Another bottle bomb question. Help

Homebrew Talk - Beer, Wine, Mead, & Cider Brewing Discussion Forum

Help Support Homebrew Talk - Beer, Wine, Mead, & Cider Brewing Discussion Forum:

This site may earn a commission from merchant affiliate links, including eBay, Amazon, and others.

kanddr

Well-Known Member
Joined
Apr 27, 2011
Messages
135
Reaction score
3
Location
Perry
I'm brewing a honey wheat that has been fermenting 17 days. It was never an aggressive fermentation and bubbling slowed to under a minute this past weekend.
Due to unforeseen circumstances, I had to bottle tonight and I'm a bit worried about bottle bombs. I'll give pertinent data and you give me your thoughts.
OG: 1.046
Gravity taken 6 days ago(day 11): 1.018
Gravity taken just before bottling (day 17) 1.014
Pitched with White Labs WLP320 which has an attenuation rate of 70-75%. At these gravity readings I'm at 70% attenuation rate.
Bottled in 22oz bottles with about 2 fingers headspace.
It was a 5 gallon batch with 5oz of priming sugar.
Midwest Boundary Waters Wheat Kit estimated gravity readings are below but I also added 1/4lb of honey malt during steeping so that is why my OG might be 2 points higher.
SG: 1.040-1.044
FG: 1.009-1.013

This is my first wheat and 3rd batch in all. Am I at risk for some bombs? I wish I could have given it some more time with more gravity readings so I could know it's done but I cant.
 
I wouldn't worry too much about it. 17 days should be plenty for a wheat beer. I've bottled with shorter fermentations than that for wheat beers, with no problems. The real question is, what size was your batch, and how much priming sugar did you use?
 
I forgot to mention, it was a 5 gallon batch with 5oz of priming sugar.
 
1/4lb of Honey malt. It was a Midwest Boundary Waters wheat which contains 6 lb. Wheat liquid malt extract, 1/2 lb. Caravienne, 1/2 lb. Carapils, 1 oz. Sterling hops, 1 oz. Palisade aroma hops.

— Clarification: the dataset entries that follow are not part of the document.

/-- The same with host calls landing at the boundary. -/
theorem witness_StepKeepsInvariant_host :
    let s := { State.reset with hostSide := { State.reset.hostSide with
      schedule := [[.press 0, .saveState, .releaseAll], []] } }
    State.Inv s ∧ ∃ t, step s = .next t := ⟨by decide, exists_next (by decide +kernel)⟩

theorem witness_EveryInstructionCompletesAtItsCost : Instr.nop.wellFormed = true ∧
    ∃ cbop, Instr.prefixCB 0x37 = .prefixCB cbop := ⟨by decide, 0x37, rfl⟩

theorem witness_StepGoesOnWithoutHostCalls : State.reset.noHostCall ∧
    State.noHostCall { State.reset with hostSide := { State.reset.hostSide with schedule := [[], [.press 0]] } } :=
  ⟨rfl, rfl⟩

theorem witness_ExecLeavesOtherBlocksUnchanged : ∃ t, exec (.ldIndA16A 0xFF46) State.reset = .next t :=
  exists_next (by decide +kernel)

theorem witness_RegisterFrame : (∃ t, exec .incB State.reset = .next t) ∧ Reg8.a ∉ destRegs .incB ∧
    spOpcodes.contains ((encode .incB).headD 0) = false ∧ Instr.incB ≠ .di ∧ Instr.incB ≠ .ei ∧ Instr.incB ≠ .reti ∧
    Instr.incB ≠ .halt := ⟨exists_next (by decide +kernel), by decide⟩

/-- The unassigned opcodes with `ILLEGAL_OPCODE = nop` are under the clause too. -/
theorem witness_RegisterFrame_illegal : (∃ t, exec (.illegal 0xD3) State.reset = .next t) ∧
    ∀ op, Instr.illegal 0xD3 = .illegal op → State.reset.params.illegalOpcode = .nop := ⟨exists_next (by decide +kernel), fun _ _ => rfl⟩

theorem witness_FlagFrame : (∃ t, exec .addHLBC State.reset = .next t) ∧ (flagsWritten .addHLBC).1 = false ∧
    (∃ t, exec .daa State.reset = .next t) ∧ (flagsWritten .daa).2.1 = false ∧
    (∃ t, exec .incB State.reset = .next t) ∧ (flagsWritten .incB).2.2.2 = false ∧
    (∃ t, exec .pushAF State.reset = .next t) ∧ (flagsWritten .pushAF).2.2.1 = false ∧
    flagsWritten .pushAF = (false, false, false, false) :=
  ⟨exists_next (by decide +kernel), by decide, exists_next (by decide +kernel), by decide,
    exists_next (by decide +kernel), by decide, exists_next (by decide +kernel), by decide, by decide⟩

theorem witness_MemoryFrame : (∃ t, exec (.ldIndA16A 0xFF46) State.reset = .next t) ∧
    (∀ a ∈ storeAddrs State.reset (.ldIndA16A 0xFF46), touched State.reset.params a 0xFEA0 = false) ∧
    (∀ a ∈ storeAddrs State.reset (.ldIndA16A 0xFF46), touched State.reset.params a 0xFDFF = false) ∧
    State.reset.params.divRead = .counter :=
  ⟨exists_next (by decide +kernel), untouched (by decide), untouched (by decide), by decide⟩

/-- A form that stores nothing leaves every address, also with `DIV_READ = draw`. -/
theorem witness_MemoryFrame_nothing : (∃ t, exec .cpIndHL drawState = .next t) ∧
    (∀ a ∈ storeAddrs drawState .cpIndHL, touched drawState.params a 0xC000 = false) ∧ (0xC000#16 ≠ 0xFF04#16) :=
  ⟨exists_next (by decide +kernel), untouched (by decide), by decide⟩

/-- The CGB reset state with VRAM bank 1 and WRAM bank 7 selected, the palette ports at their ends, and a marked byte
at the ends of each window. -/
def banked : State :=
  let s := withMem cgbState [(0xFF4F, 0x01), (0xFF70, 0x07), (0xFF68, 0x3F), (0xFF6A, 0x80), (0xA000, 0x05), (0xFFFF, 0x06)]
  { s with ram := { s.ram with
      vram1 := [(0, 0x01), (0x1FFF, 0x02)], wramx := [(0x7000, 0x03), (0x7FFF, 0x04)]
      bgPal := s.ram.bgPal.write 63 0x07, objPal := [(0, 0x08)] } }

theorem witness_MemReadMap_rom : (0x0000#16).toNat < 0x4000 ∧ (0x3FFF#16).toNat < 0x4000 ∧ 0x4000 ≤ (0x4000#16).toNat ∧
    (0x7FFF#16).toNat < 0x8000 ∧ bankRom.memRead 0x0000 = 0x00 ∧ bankRom.memRead 0x3FFF = 0x80 ∧
    bankRom.memRead 0x4000 = 0x01 ∧ bankRom.memRead 0x7FFF = 0x81 := by decide

theorem witness_MemReadMap_cgb : banked.params.colorMode = .cgb ∧ (banked.mem 0xFF4F).getLsbD 0 = true ∧
    2 ≤ (banked.mem 0xFF70).toNat % 8 ∧
    banked.memRead 0x8000 = 0x01 ∧ banked.memRead 0x9FFF = 0x02 ∧ banked.memRead 0xA000 = 0x05 ∧
    banked.memRead 0xD000 = 0x03 ∧ banked.memRead 0xDFFF = 0x04 ∧ banked.memRead 0xFF69 = 0x07 ∧
    banked.memRead 0xFF6B = 0x08 ∧ banked.memRead 0xFFFF = 0x06 := by decide

theorem witness_MemReadMap_ports : State.reset.memRead 0xFF00 = 0xCF ∧ State.reset.params.divRead = .counter ∧
    State.reset.memRead 0xFF04 = 0x00 ∧ drawState.params.divRead = .draw := by decide

theorem witness_MemWriteReadsBack : plain State.reset.params 0x8000 = true ∧ plain State.reset.params 0xFFFF = true ∧
    plain State.reset.params 0xFF46 = true ∧ plain State.reset.params 0xFF69 = true ∧ plain banked.params 0x9FFF = true ∧
    plain banked.params 0xD000 = true ∧ plain banked.params 0xFF70 = true := by decide

theorem witness_MemWriteFrame : touched State.reset.params 0x1FFF 0x4000 = false ∧
    touched State.reset.params 0x2000 0x8000 = false ∧ touched State.reset.params 0x5FFF 0x3FFF = false ∧
    touched State.reset.params 0x6000 0x4000 = false ∧ touched State.reset.params 0xFF46 0xFEA0 = false ∧
    touched banked.params 0xFF4F 0xA000 = false ∧ touched banked.params 0xFF70 0xCFFF = false ∧
    touched banked.params 0xFF69 0xFF6A = false ∧ State.reset.params.divRead = .counter := by decide

theorem witness_PortWrites : State.reset.params.divRead = .counter ∧ drawState.params.divRead = .draw ∧
    cgbState.params.colorMode = .cgb := by decide

theorem witness_BankControllerWrites :
    (0x1FFF#16).toNat < 0x2000 ∧ 0x2000 ≤ (0x2000#16).toNat ∧ (0x3FFF#16).toNat < 0x4000 ∧ 0x4000 ≤ (0x4000#16).toNat ∧
    (0x5FFF#16).toNat < 0x6000 ∧ 0x6000 ≤ (0x6000#16).toNat ∧ (0x7FFF#16).toNat < 0x8000 ∧
    [[(0x1FFF, 0x05)], [(0x3FFF, 0x05)], [(0x5FFF, 0x07)], [(0x7FFF, 0x03)]].map bankView =
      [(1, 0, 0, 0x01, 0x81, 0x00), (5, 0, 0, 0x05, 0x85, 0x00), (1, 3, 0, 0x01, 0x81, 0x00),
        (1, 0, 1, 0x01, 0x81, 0x00)] := by decide +kernel

/-- DV1 at its ends: i = 0 and i = 159, and the bytes on both sides of OAM. -/
theorem witness_OamDmaCopiesPage :
    let s := (withMem State.reset [(0xC000, 0x11), (0xC09F, 0x9F), (0xFDFF, 0x22), (0xFEA0, 0x33)]).memWrite 0xFF46 0xC0
    s.mem 0xFE00 = 0x11 ∧ s.mem 0xFE9F = 0x9F ∧ s.mem 0xFDFF = 0x22 ∧ s.mem 0xFEA0 = 0x33 ∧ s.mem 0xFF46 = 0xC0 := by
  decide +kernel

/-- Index 63 without the advance bit, and index 63 with it. -/
theorem witness_PaletteDataWrites : banked.params.colorMode = .cgb ∧ (banked.memWrite 0xFF69 0x55).mem 0xFF68 = 0x3F ∧
    (banked.memWrite 0xFF69 0x55).ram.bgPal.read 63 = 0x55 ∧
    ((banked.memWrite 0xFF6A 0xFF).memWrite 0xFF6B 0x66).mem 0xFF6A = 0xC0 ∧
    ((banked.memWrite 0xFF6A 0xFF).memWrite 0xFF6B 0x66).ram.objPal.read 63 = 0x66 := by decide

/-- Bits 0 and 3 of both lines, one line and neither. -/
theorem witness_JoypadReadBits : [joypadAfter 0x20 0xFE, joypadAfter 0x20 0xF7, joypadAfter 0x10 0xEF,
    joypadAfter 0x10 0x7F, joypadAfter 0x30 0x00] = [0xEE, 0xE7, 0xDE, 0xD7, 0xFF] := by decide

theorem witness_AluGroupLaws : (∃ t, exec (aluInstr .cp .mem) plainState = .next t) ∧
    (∃ u, exec (aluInstr .sub .mem) plainState = .next u) ∧ oldC plainState = false :=
  ⟨exists_next (by decide +kernel), exists_next (by decide +kernel), by decide⟩

/-- 45 + 38 and 0 - 99 in decimal (DA1, and the greatest borrow). -/
theorem witness_DaaMakesDecimalSums : (45 : Nat) < 100 ∧ (38 : Nat) < 100 ∧ (State.reset.setReg .a 0x45).cpu.a = 0x45 ∧
    (∃ t u, exec (.addAD8 0x38) (State.reset.setReg .a 0x45) = .next t ∧ exec .daa t = .next u ∧ u.cpu.a = 0x83) ∧
    (∃ t u, exec (.subD8 0x99) (State.reset.setReg .a 0x00) = .next t ∧ exec .daa t = .next u ∧ u.cpu.a = 0x01 ∧
      oldC u = true) :=
  ⟨by decide, by decide, by decide, ⟨_, _, rfl, rfl, by decide⟩, ⟨_, _, rfl, rfl, by decide, by decide⟩⟩

/-- Both outcomes of each condition occur. -/
theorem witness_conditions : (∀ cc, holds State.reset cc = (match cc with | .nz => false | .z => true | .nc => false | .c => true)) ∧
    (∀ cc, holds plainState cc = (match cc with | .nz => true | .z => false | .nc => true | .c => false)) :=
  ⟨fun cc => by cases cc <;> decide, fun cc => by cases cc <;> decide⟩

theorem witness_SystemResults : (pendingState 0x01 0xE1 false false true).cpu.halted = true ∧
    ((pendingState 0x01 0xE1 false false true).mem 0xFFFF &&& (pendingState 0x01 0xE1 false false true).mem 0xFF0F &&&
      0x1F) ≠ 0 ∧ (pendingState 0x01 0xE1 false false true).cpu.ime = false ∧
    (withMem cgbState [(0xFF4D, 0x01)]).params.colorMode = .cgb ∧
    ((withMem cgbState [(0xFF4D, 0x01)]).mem 0xFF4D).getLsbD 0 = true := by decide

theorem witness_UnassignedAndPrefixResults : decodeBytes 0xD3 0 0 = .illegal 0xD3 ∧ decodeBytes 0xFD 0 0 = .illegal 0xFD ∧
    decodeBytes 0xD2 0 0 = .jpNCA16 0 ∧ decodeBytes 0xFE 0 0 = .cpD8 0 ∧
    (withParams { Config.defaults with illegalOpcode := .stuck }).params.illegalOpcode = .stuck := by decide

theorem witness_PollAndServiceCases :
    (let p := fun s : State => s.mem 0xFFFF &&& s.mem 0xFF0F &&& 0x1F
     p State.reset = 0 ∧ p (pendingState 0x01 0xE1 false false true) ≠ 0 ∧
     (p (pendingState 0x1F 0xFF true false true)).getLsbD 0 = true ∧
     (p (pendingState 0x10 0xF0 true false true)).getLsbD 4 = true ∧
     (∀ j, j < 4 → (p (pendingState 0x10 0xF0 true false true)).getLsbD j = false)) ∧
    (pendingState 0x01 0xE1 false false true).cpu.ime = false ∧ (pendingState 0x1F 0xFF true false true).cpu.ime = true ∧
    (pendingState 0x1F 0xFF true false true).pollAndService.cpu.pc = 0x0040 ∧
    (pendingState 0x10 0xF0 true false true).pollAndService.cpu.pc = 0x0060 := by decide

theorem witness_InterruptReturnResumes :
    let s := pendingState 0x1F 0xFF true false false
    plain s.params (s.cpu.sp - 1) = true ∧ plain s.params (s.cpu.sp - 2) = true ∧
    touched s.params (s.cpu.sp - 2) (s.cpu.sp - 1) = false ∧ ∃ t, exec .reti (s.takeInterrupt 4) = .next t :=
  ⟨by decide, by decide, by decide, exists_next (by decide +kernel)⟩

theorem witness_EiTakesEffectOneInstructionLate : State.reset.params.eiDelay = true ∧
    (withParams { Config.defaults with eiDelay := false }).params.eiDelay = false ∧
    (pendingState 0x01 0xE1 false true false).cpu.ime = false ∧
    (pendingState 0x01 0xE1 false true false).cpu.eiPending = true ∧
    (pendingState 0x01 0xE1 true false false).cpu.ime = true ∧
    ((pendingState 0x01 0xE1 true false false).mem 0xFFFF &&& (pendingState 0x01 0xE1 true false false).mem 0xFF0F &&&
      0x1F) ≠ 0 := by decide

theorem witness_MachineStepTicksAndCharges : ∃ t, cpuStep
    (let polled := State.reset.pollAndService
     if polled.cpu.eiPending then { polled with cpu := { polled.cpu with ime := true, eiPending := false } }
     else polled) = .next t := exists_next (by decide +kernel)

theorem witness_TimerDoesNotDependOnSplit : (State.reset.mem 0xFF07).getLsbD 2 = false := by decide

/-- The two outcomes meet at 255 and 256. -/
theorem witness_TimerTickResults : (State.reset.mem 0xFF07).getLsbD 2 = false ∧
    ((timerState 0x05 0xFE 0x42 0).mem 0xFF07).getLsbD 2 = true ∧
    ((timerState 0x05 0xFE 0x42 0).mem 0xFF05).toNat + (0 + 16) / 16 < 256 ∧
    256 ≤ ((timerState 0x05 0xFE 0x42 0).mem 0xFF05).toNat + (0 + 32) / 16 ∧
    ((timerState 0x05 0xFE 0x42 0).tick 16).mem 0xFF05 = 0xFF ∧
    ((timerState 0x05 0xFE 0x42 0).tick 32).mem 0xFF05 = 0x42 := by decide

/-- Lines 0 and 153, matching LYC and not. -/
theorem witness_LineAndModeUpdates : (0 : Nat) < 154 ∧ (153 : Nat) < 154 ∧
    (State.reset.setLY 0).mem 0xFF41 = 0x85 ∧ (State.reset.setLY 153).mem 0xFF41 = 0x81 ∧
    (State.reset.setLY 153).mem 0xFF44 = 153 ∧
    ((withMem State.reset [(0xFF45, 153), (0xFF41, 0xC0)]).setLY 153).mem 0xFF0F = 0xE3 ∧
    (State.reset.setMode 3).mem 0xFF41 = 0x87 := by decide

theorem witness_LineIsRenderedAtModeThreeEntry : (0 : Nat) < 144 ∧ (143 : Nat) < 144 ∧ (0 : Nat) < 160 ∧
    (159 : Nat) < 160 ∧ State.reset.params.colorMode ≠ .cgb ∧ cgbState.params.colorMode = .cgb := by decide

I added the honey malt to the grain steeping.
 
Anybody else think I'll be okay or should I be ducking for cover in a week? :D
 
You can always monitor the bottle carbing by opening a bottle after 1 week, after 2 weeks, etc. If the beers keep getting more carbonated, you may have a problem. I recently had a porter that continued to get carbonated in the bottle (even after fermenting for 28 days). I opened my remaining bottles, let them foam over for a few minutes and then re-capped. Seems to have solved the problem - so far.
 
Thats a good idea. I did bottle 6ea 12oz bottles for monitoring and taste testing so I'll pop one a week for the next 3 weeks or so. That way at least I'm not wasting 22oz if it's not ready yet. Thanks.